You must know the DCB characteristics of the file. The records in files that are created on a mainframe are not delimited with end-of-line characters , so you must specify the original DCB parameters on the INFILE or FILENAME statement. In the INFILE statement, specify the record length, record format, and block size with the LRECL, RECFM, and BLKSIZE host options. In the FILENAME statement, if you use the PIPE device-type and the dd command, you must also specify the block size with the ibs subcommand. For more information about host options on the INFILE statement, see "INFILE Statement" on page 299. For more information about the ibs subcommand, refer to the man page for the dd command.

Example: Multivolume, Standard Label Tapes

This example assumes the use of a no-rewind device and TAPECLOSE=LEAVE.

Suppose that you are given a two-reel, multivolume, standard label tape set containing a mainframe external file and told that the record length is 7 and the record format is fixed. You will need to unload the data portion of each tape into disk files, concatenate the two disk files, and process the resultant file.

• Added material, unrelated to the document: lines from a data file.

/-- What a write of a register does beside storing its fields. `s` has the fields stored, `o` is the state before; v: the value
written, with the low half of the register as it stands where only the high half is written; `low`: the low half is written. -/
def State.regAction (s o : State) (r : RegRow) (inst v : Nat) (low : Bool) : State :=
  let i := instIx r inst
  let n := toPart i
  let go := fun (b : Nat) => low && bit v b
  match r.name with
  | "STK.CTRL_n" => Out.after s (execStkCtrlRun n (bit v 0) s)
  | "STK.START_n" => Out.after s (execStkStartWrite n (BitVec.ofNat 64 v) s)
  | "PART.POWER_n" => s.writeTarget n (bits v 1 0)
  | "SEQ.CTRL" => if bit v 0 then Out.after s (execSeqCtrlKill (toCore i) s) else s
  | "SCH.CTX_CMD_n" => s.action (4096 * n.val + bits v 11 0) (bits v 14 12)
  | "SCH.PROFILE_n" => if bit v 4 then s.applyProfile n (bits v 3 0) else s
  | "MEM.INV_CTRL" =>
    if bit v 15 then
      Out.after s (execTranslationInvalidation (BitVec.ofNat 30 (s.get MEM.INV_ADDR.PAGE)) (BitVec.ofNat 12 (bits v 11 0))
        (toPart (bits v 13 12)) (bit v 14) s)
    else s
  | "MEM.FRAME_CMD" =>
    if bit v 36 then
      s.frameOp (s.get MEM.FRAME_CMD.OP) (toPart (s.get MEM.FRAME_CMD.PARTITION)) (s.get MEM.FRAME_CMD.TIER) (s.get MEM.FRAME_CMD.TENANT)
        (s.get MEM.FRAME_CMD.FRAME)
    else s
  | "GAZ.CTRL" => if bit v 0 then s.put GAZ.CTRL.OPEN 1 else s
  | "GAZ.CMD" => if bit v 47 then s.gazCmd else s
  | "CHT.HINT" => if bit v 0 then { s with chart := { s.chart with hints := [] } } else s
  | "GRT.PCTRL_p" => s.portCtrl (toLink i) (o.on (GRT.PCTRL_p.DISABLE i)) (bit v 0) (bit v 1) (bit v 2) (bits v 6 3)
  | "FRL.CTRL" =>
    let s1 := s.portCtrl 10 (o.on FRL.CTRL.DISABLE) (bit v 3) (bit v 4) (bit v 5) (bits v 9 6)
    let s2 := if bit v 0 then Out.after s1 (execAttach s1) else s1
    if bit v 1 then s2.flush else s2
  | "FRL.DOORBELL" => Out.after s (execDoorbell (toCtx (bits v 13 0)) s)
  | "WTS.CMD" => if bit v 11 then s.wtsCmd (bits v 7 0) (bits v 10 8) else s
  | "ERR.CONSUMER" => s.setConsumer v
  | "ERR.ACK" => if bit v 4 then s.clearDomain (bits v 3 0) else s
  | "RST.UNIT" => if bit v 8 then s.unitReset (toCore (bits v 3 0)) (bits v 7 4) else (s.put RST.UNIT.CORE v).put RST.UNIT.UNIT (v / 16)
  | "RST.PART_n" =>
    if bit v 0 then s.partReset n (bit v 1) (bit v 2) else (s.putB (RST.PART_n.MODE n) (bit v 1)).putB (RST.PART_n.TRACE n) (bit v 2)
  | "RST.CHIP" => if bit v 0 then s.softReset (bit v 1) else s
  | "RST.TRACE_SLOT_k" =>
    if go 3 && s.get (RST.TRACE_SLOT_k.STATE i) == 2 then s.put (RST.TRACE_SLOT_k.STATE i) 0 else s
  | "HLT.SCORE_n" =>
    let s1 := if bit v 18 then Out.after s (execProbation n s) else s
    if bit v 19 then Out.after s1 (execResetState n s1) else s1
  | "HLT.JOB" => s.put HLT.JOB.LOST 0
  | "HLT.REPORT" => if bit v 0 then Out.after s (execStateLost s) else s
  | "BOOT.ATT_CTRL" => if bit v 0 then s.attRequest else s
  | "MGT.NOTICE" => if bit v 0 then s.offNotice else s
  | "MGT.TRAY_REQ" => s.trayReq (bits v 1 0)
  | "MGT.IBI_CFG" => s.ibiAfter
  | "MGT.IBI_CAUSE" => s.ibiAfter
  | _ => s

/-- Registers whose RW fields are stored by what the register does. -/
def ownStore (r : RegRow) : Bool :=
  ["STK.CTRL_n", "STK.START_n", "PART.POWER_n", "ERR.CONSUMER", "RST.UNIT", "RST.PART_n", "MGT.TRAY_REQ", "GAZ.CTRL"].contains r.name

/-- The partition whose register it is: by its own number, or by that of its core (R49). -/
def regPart (r : RegRow) (inst : Nat) : Option PartIx :=
  match r.dims with
  | (stride, count) :: _ =>
    let i := (inst - r.base) / stride % count
    if count = 4 then some (toPart i) else if count = 16 && r.name != "ERR.DOMAIN_d" then some (partOf (toCore i)) else none
  | [] => none

/-- A register of the table is written as a whole, or its high half alone (R11): `from_` is 0 or 32. A write to a register of a
partition comes after a boundary of the same aclk (R49). -/
def State.updateReg (s0 : State) (ag : Agent) (r : RegRow) (inst v from_ : Nat) : State :=
  let s := match regPart r inst with
    | some n => s0.afterBoundary n
    | none => s0
  let s1 := s.lkIgnored r inst ag
  let s2 := r.fields.foldl (fun t f => if ownStore r && decide (f.type = .rw) then t else t.storeField r inst v from_ f) s1
  let whole := if from_ = 0 then v else s.rawReg r inst % 4294967296 + 4294967296 * (v / 4294967296)
  s2.regAction s r inst whole (decide (from_ = 0))

/-! ### The model table (R299) -/

/-- Fields of a model entry that software writes: offset and bytes of the number they lie in, bits, and whether they may also be
written in RESIDENT and STOPPED. -/
def entryFields : List (Nat × Nat × Nat × Nat × Bool) :=
  [(0x00, 4, 31, 0, false), (0x04, 4, 5, 4, false), (0x04, 4, 6, 6, false), (0x04, 4, 7, 7, true), (0x04, 4, 8, 8, true),
   (0x04, 4, 23, 16, false), (0x08, 4, 11, 0, false), (0x10, 8, 63, 0, true), (0x18, 8, 63, 0, false), (0x20, 8, 63, 0, false),
   (0x28, 8, 63, 0, false)]

/-- A number of a model entry is written from bit `from_` on: a field that may not change now, or that software never writes, is left
as it stands. WRITE_ERR is set where no field of the number may be written now, or where a field that may not be would change (R299; log
entry 154). -/
def State.entryWrite (s : State) (m o k v from_ : Nat) : State :=
  let st := s.mdState m
  let idle := st == 0 || st == 6 || st == 7
  let mine := entryFields.filter (fun f => f.1 == o)
  let old := s.md m o k
  let want := if from_ = 0 then v else old % 4294967296 + 4294967296 * (v / 4294967296)
  let ok := fun (f : Nat × Nat × Nat × Nat × Bool) => idle || (f.2.2.2.2 && (st == 2 || st == 4))
  let may := mine.filter ok
  let next := may.foldl (fun w f => putBits w f.2.2.1 f.2.2.2.1 (bits want f.2.2.1 f.2.2.2.1)) old
  let t := if next = old then s else s.mdWr m o k next
  if next % 256 ^ k = want % 256 ^ k && !may.isEmpty then t else t.flag WTS.STATUS.WRITE_ERR 1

Make sure that the first tape is in the tape drive, then use the mt command to rewind the tape, skip over the label file, and position the tape at the beginning of the user data file. In this case, the user data file that you want to access is the first (and only) user data file on the tape. To skip over the label and position the tape at the beginning of the user data file, use the fsf count subcommand. Using the formula in "Working with External Files Created on the Mainframe" on page 150, the fsf count value is 1.

 mt -t /dev/rmt/0mn rewind   mt -t /dev/rmt/0mn fsf 1   dd if=/dev/rmt/0mn of=/tmp/tape1 ibs=7

Repeat this process with the second tape, then concatenate the two disk files into one file.

 mt -t /dev/rmt/0mn rewind   mt -t /dev/rmt/0mn fsf 1   dd if=/dev/rmt/0mn of=/tmp/tape2 ibs=7   cat /tmp/file1 /tmp/file2 > /tmp/ebcdic.numbers

You can then use the following DATA step to refer to the concatenated file ( /tmp/ ebcdic.numbers ) and to convert the data using the appropriate EBCDIC informats:

 filename ibmfile '/tmp/ebcdic.numbers';   data numbers;      infile ibmfile lrecl=7 recfm=f;      length digit 8 temp $ 1 word $ 6;      input temp $ebcdic1. word $ebcdic6.;      digit=input(temp,8.);      drop temp;   run;